theorem State.polled_polled (s : State) (es fs : List Event) (n m : Nat) :
    (s.polled es n).polled fs m = s.polled (es ++ fs) (n + m) := by
  simp only [State.polled, State.emit_eq, List.append_assoc, List.foldl_append, Panel.afterAll_append, List.drop_drop,
    Nat.add_assoc]

theorem State.takePoll_eq (s : State) : s.takePoll = s.polled [.poll s.nextAnswer] 1 := by
  simp only [State.takePoll, State.polled, State.emit, List.drop_one]

theorem State.nextAnswer_cons {s : State} {b : Bool} {rest : List Bool} (h : s.pollAnswers = b :: rest) :
    s.nextAnswer = b := by simp [State.nextAnswer, h]

theorem State.polled_emit (s : State) (es fs : List Event) (n : Nat) :
    (s.polled es n).emit fs = s.polled (es ++ fs) n := by
  simp only [State.polled, State.emit_eq, List.append_assoc, List.foldl_append, Panel.afterAll_append]

theorem abortPass_polled (s : State) (es : List Event) (n : Nat) :
    abortPass (s.polled es n) = (s.polled (es ++ [.pin .oeN true]) n).setPhase .done := by
  rw [abortPass, pinWrite_eq, State.polled_emit]

theorem polledFrames_zero (w : Window) : polledFrames 0 w = [] := rfl

theorem polledFrames_succ (n : Nat) (w : Window) :
    polledFrames (n + 1) w = .poll false :: frameEvents w ++ polledFrames n w := by
  simp [polledFrames, List.replicate_succ]

/-- Line writes, polls and dwells of so many frames, a poll before each. -/
theorem polledFrames_counts (n : Nat) (w : Window) :
    pinCount (polledFrames n w) = n * 976 ∧ pollCountOf (polledFrames n w) = n ∧
      dwellCount (polledFrames n w) = n * 8 := by
  obtain ⟨h1, h2, h3, -, -⟩ := rowframes_counts w ⟨false, false, false, false, false⟩ rows
  change pinCount (frameEvents w) = 976 at h1
  change dwellCount (frameEvents w) = 8 at h2
  change pollCountOf (frameEvents w) = 0 at h3
  have hc : ∀ es, .poll false :: es = [Event.poll false] ++ es := fun _ => rfl
  have hp : pinCount [.poll false] = 0 ∧ pollCountOf [.poll false] = 1 ∧ dwellCount [.poll false] = 0 :=
    ⟨rfl, rfl, rfl⟩
  induction n with
  | zero => exact ⟨rfl, rfl, rfl⟩
  | succ n ih =>
    rw [polledFrames_succ, pinCount_append, pollCountOf_append, dwellCount_append, ih.1, ih.2.1, ih.2.2, hc,
      pinCount_append, pollCountOf_append, dwellCount_append, h1, h2, h3, hp.1, hp.2.1, hp.2.2]
    omega

/-- DWELL_SCAN answers all its polls 0 and completes, or is abandoned after `k` whole frames (rules R129, R188). -/
theorem dwellFrames_cases (n : Nat) (s : State) :
    dwellFrames n s = (.completed, s.polled (polledFrames n s.window) n) ∨
      ∃ k, k < n ∧ dwellFrames n s =
        (.aborted, (s.polled (polledFrames k s.window ++ [.poll true, .pin .oeN true]) (k + 1)).setPhase .done) := by
  induction n generalizing s with
  | zero => left; simp [dwellFrames, polledFrames_zero, State.polled]
  | succ n ih =>
    rw [dwellFrames, State.takePoll_eq]
    cases hb : s.nextAnswer with
    | true =>
      right
      refine ⟨0, Nat.succ_pos n, ?_⟩
      rw [if_pos rfl, abortPass_polled]
      rfl
    | false =>
      rw [if_neg Bool.false_ne_true, scanFrame_eq, State.polled_emit, State.polled_window]
      rcases ih (s.polled ([.poll false] ++ frameEvents s.window) 1) with h | ⟨k, hk, h⟩
      · left
        rw [h, State.polled_polled, State.polled_window, polledFrames_succ, Nat.add_comm]
        rfl
      · right
        refine ⟨k + 1, by omega, ?_⟩
        rw [h, State.polled_polled, State.polled_window, polledFrames_succ, Nat.add_comm 1 (k + 1),
          ← List.append_assoc]
        rfl

/-- The dwell, with every poll answered 0. -/
theorem dwellFrames_quiet (n : Nat) (s : State) (h : s.pollAnswers.take n = List.replicate n false) :
    dwellFrames n s = (.completed, s.polled (polledFrames n s.window) n) := by
  induction n generalizing s with
  | zero => simp [dwellFrames, polledFrames_zero, State.polled]
  | succ n ih =>
    cases ha : s.pollAnswers with
    | nil => rw [ha] at h; simp [List.replicate_succ] at h
    | cons b rest =>
      rw [ha, List.take_succ_cons, List.replicate_succ, List.cons.injEq] at h
      obtain ⟨rfl, h⟩ := h
      rw [dwellFrames, State.takePoll_eq, State.nextAnswer_cons ha, if_neg Bool.false_ne_true, scanFrame_eq,
        State.polled_emit, State.polled_window, ih, State.polled_polled, State.polled_window, polledFrames_succ,
        Nat.add_comm]
      · rfl
      · simpa [ha] using h

/-- The dwell, with `k` polls answered 0 and the next answered 1. -/
theorem dwellFrames_stopped (n k : Nat) (s : State) (rest : List Bool) (hk : k < n)
    (h : s.pollAnswers = List.replicate k false ++ true :: rest) :
    dwellFrames n s =
      (.aborted, (s.polled (polledFrames k s.window ++ [.poll true, .pin .oeN true]) (k + 1)).setPhase .done) := by
  induction k generalizing n s with
  | zero =>
    obtain ⟨n, rfl⟩ : ∃ m, n = m + 1 := ⟨n - 1, by omega⟩
    rw [dwellFrames, State.takePoll_eq, State.nextAnswer_cons h, if_pos rfl, abortPass_polled]
    rfl
  | succ k ih =>
    obtain ⟨n, rfl⟩ : ∃ m, n = m + 1 := ⟨n - 1, by omega⟩
    rw [List.replicate_succ, List.cons_append] at h
    rw [dwellFrames, State.takePoll_eq, State.nextAnswer_cons h, if_neg Bool.false_ne_true, scanFrame_eq,
      State.polled_emit, State.polled_window, ih n _ (by omega) (by simp [h]), State.polled_polled,
      State.polled_window, polledFrames_succ, Nat.add_comm 1 (k + 1), ← List.append_assoc]
    rfl

/-! The window FILL_WINDOW leaves. -/

/-- A column at position `p` of the stream, in a state with that buffer: rule R134's `streamPixel`. -/
theorem State.streamPixel_eq (s : State) (r : Fin 8) (p : Nat) (h : p < 8 * s.bufLen) :
    s.streamPixel r p = s.glyphPixel (p / 8) r (Fin.ofNat 8 p) := by rw [State.streamPixel, if_pos h]

/-- What FILL_WINDOW keeps while it writes: everything but the window. -/
theorem fillColumn_frame (gi : Nat) (bo : Fin 8) (col : Fin 32) (rs : List (Fin 8)) (s : State) :
    ∃ w, fillColumn gi bo col rs s = s.setWindow w := by
  induction rs generalizing s with
  | nil => exact ⟨s.window, rfl⟩
  | cons r rs ih =>
    obtain ⟨w, h⟩ := ih (winSetPixel r col (glyphBit gi r bo s) s)
    exact ⟨w, h⟩

theorem fillColumn_pixel (gi : Nat) (bo : Fin 8) (col : Fin 32) (rs : List (Fin 8)) (s : State) (r : Fin 8)
    (c : Fin 32) :
    (fillColumn gi bo col rs s).pixel r c =
      if r ∈ rs ∧ c = col then s.glyphPixel gi r bo else s.pixel r c := by
  induction rs generalizing s with
  | nil => simp [fillColumn]
  | cons q rs ih =>
    rw [fillColumn, ih]
    have hg : (winSetPixel q col (glyphBit gi q bo s) s).glyphPixel gi r bo = s.glyphPixel gi r bo := rfl
    have hp : (winSetPixel q col (glyphBit gi q bo s) s).pixel r c =
        if r = q ∧ c = col then s.glyphPixel gi q bo else s.pixel r c := winSetPixel_pixel s q r col c _
    rw [hg, hp]
    by_cases hc : c = col
    · by_cases hq : r = q
      · subst hq; simp [hc]
      · simp [hc, hq]
    · simp [hc]

theorem mem_rows (r : Fin 8) : r ∈ rows := by revert r; decide

theorem fillColumns_frame (cols : List (Fin 32)) (gi : Nat) (bo : Fin 8) (s : State) :
    ∃ w, fillColumns cols gi bo s = s.setWindow w := by
  induction cols generalizing gi bo s with
  | nil => exact ⟨s.window, rfl⟩
  | cons col cols ih =>
    rw [fillColumns]
    split
    · exact ⟨s.window, rfl⟩
    · obtain ⟨w, h⟩ := fillColumn_frame gi bo col rows s
      simp only [h]
      split
      · obtain ⟨w', h'⟩ := ih (gi + 1) 0 (s.setWindow w); exact ⟨w', h'⟩
      · obtain ⟨w', h'⟩ := ih gi (bo + 1) (s.setWindow w); exact ⟨w', h'⟩

/-- FILL_WINDOW changes the window only. -/
theorem fillWindow_eq (s : State) : fillWindow s = s.setWindow (fillWindow s).window := by
  obtain ⟨w, h⟩ := fillColumns_frame columns s.startGlyph s.startOffset.toFin (winClear s)
  have h' : fillWindow s = s.setWindow w := h
  rw [h']
  rfl

theorem columns_eq : columns = List.finRange 32 := by decide

/-- The columns still to fill, from the working cursor's position on (rule R125). -/
theorem fillColumns_pixel (m k gi : Nat) (bo : Fin 8) (s : State) (hm : m + k = 32) (r : Fin 8) (c : Fin 32) :
    (fillColumns ((List.finRange 32).drop k) gi bo s).pixel r c =
      if k ≤ c.val ∧ 8 * gi + bo.val + (c.val - k) < 8 * s.bufLen then
        s.streamPixel r (8 * gi + bo.val + (c.val - k))
      else s.pixel r c := by
  induction m generalizing k gi bo s with
  | zero =>
    have hk : ¬ k ≤ c.val := by omega
    rw [List.drop_eq_nil_of_le (by simp; omega), if_neg (fun h => hk h.1)]
    rfl
  | succ m ih =>
    have hk : k < (List.finRange 32).length := by simp; omega
    rw [List.drop_eq_getElem_cons hk, List.getElem_finRange, fillColumns]
    by_cases hb : s.bufLen ≤ gi
    · rw [if_pos hb, if_neg (by omega)]
    · rw [if_neg hb]
      obtain ⟨w, hw⟩ := fillColumn_frame gi bo (Fin.cast (by simp) ⟨k, hk⟩) rows s
      have hpix := fillColumn_pixel gi bo (Fin.cast (by simp) ⟨k, hk⟩) rows s r c
      have hstream : ∀ p, (s.setWindow w).streamPixel r p = s.streamPixel r p := fun _ => rfl
      have hk' : k < 32 := by simpa using hk
      have hpos : (if bo = 7 then fillColumns ((List.finRange 32).drop (k + 1)) (gi + 1) 0 (s.setWindow w)
          else fillColumns ((List.finRange 32).drop (k + 1)) gi (bo + 1) (s.setWindow w)).pixel r c =
          if k + 1 ≤ c.val ∧ 8 * gi + bo.val + (c.val - k) < 8 * s.bufLen then
            s.streamPixel r (8 * gi + bo.val + (c.val - k)) else (s.setWindow w).pixel r c := by
        by_cases h7 : bo = 7
        · subst h7
          rw [if_pos rfl, ih (k + 1) (gi + 1) 0 (s.setWindow w) (by omega)]
          by_cases hc : k + 1 ≤ c.val
          · have e : 8 * (gi + 1) + (0 : Fin 8).val + (c.val - (k + 1)) = 8 * gi + (7 : Fin 8).val + (c.val - k) := by
              simp; omega
            rw [e]; rfl
          · rw [if_neg (fun h => hc h.1), if_neg (fun h => hc h.1)]
        · rw [if_neg h7, ih (k + 1) gi (bo + 1) (s.setWindow w) (by omega)]
          by_cases hc : k + 1 ≤ c.val
          · have hbo : (bo + 1).val = bo.val + 1 := by
              have : bo.val ≠ 7 := fun e => h7 (Fin.ext e)
              rw [Fin.val_add]; have := bo.isLt; simp; omega
            have e : 8 * gi + (bo + 1).val + (c.val - (k + 1)) = 8 * gi + bo.val + (c.val - k) := by omega
            rw [e]; rfl
          · rw [if_neg (fun h => hc h.1), if_neg (fun h => hc h.1)]
      simp only [hw] at hpix ⊢
      rw [hpos, hpix]
      by_cases hc : c.val = k
      · have hce : c = Fin.cast (by simp) (⟨k, hk⟩ : Fin _) := Fin.ext hc
        rw [if_neg (by omega), if_pos ⟨mem_rows r, hce⟩, if_pos (by have := bo.isLt; omega),
          State.streamPixel_eq _ _ _ (by have := bo.isLt; omega)]
        have e1 : (8 * gi + bo.val + (c.val - k)) / 8 = gi := by have := bo.isLt; omega
        have e2 : Fin.ofNat 8 (8 * gi + bo.val + (c.val - k)) = bo := by
          apply Fin.ext; simp only [Fin.val_ofNat]; have := bo.isLt; omega
        rw [e1, e2]
      · have hce : ¬ c = Fin.cast (by simp) (⟨k, hk⟩ : Fin _) := fun e => hc (congrArg Fin.val e)
        simp only [hce, and_false, if_false]
        by_cases hlt : k + 1 ≤ c.val
        · simp only [hlt, show k ≤ c.val by omega, true_and]
        · simp only [hlt, show ¬ k ≤ c.val by omega, false_and, if_false]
********************
What the task requires
Of the entries above, repeat exactly the lines between the line with "induction m generalizing k gi bo s with" and the line with "rw [if_neg hb]", inclusive, and no others.

Result of this task
  induction m generalizing k gi bo s with
  | zero =>
    have hk : ¬ k ≤ c.val := by omega
    rw [List.drop_eq_nil_of_le (by simp; omega), if_neg (fun h => hk h.1)]
    rfl
  | succ m ih =>
    have hk : k < (List.finRange 32).length := by simp; omega
    rw [List.drop_eq_getElem_cons hk, List.getElem_finRange, fillColumns]
    by_cases hb : s.bufLen ≤ gi
    · rw [if_pos hb, if_neg (by omega)]
    · rw [if_neg hb]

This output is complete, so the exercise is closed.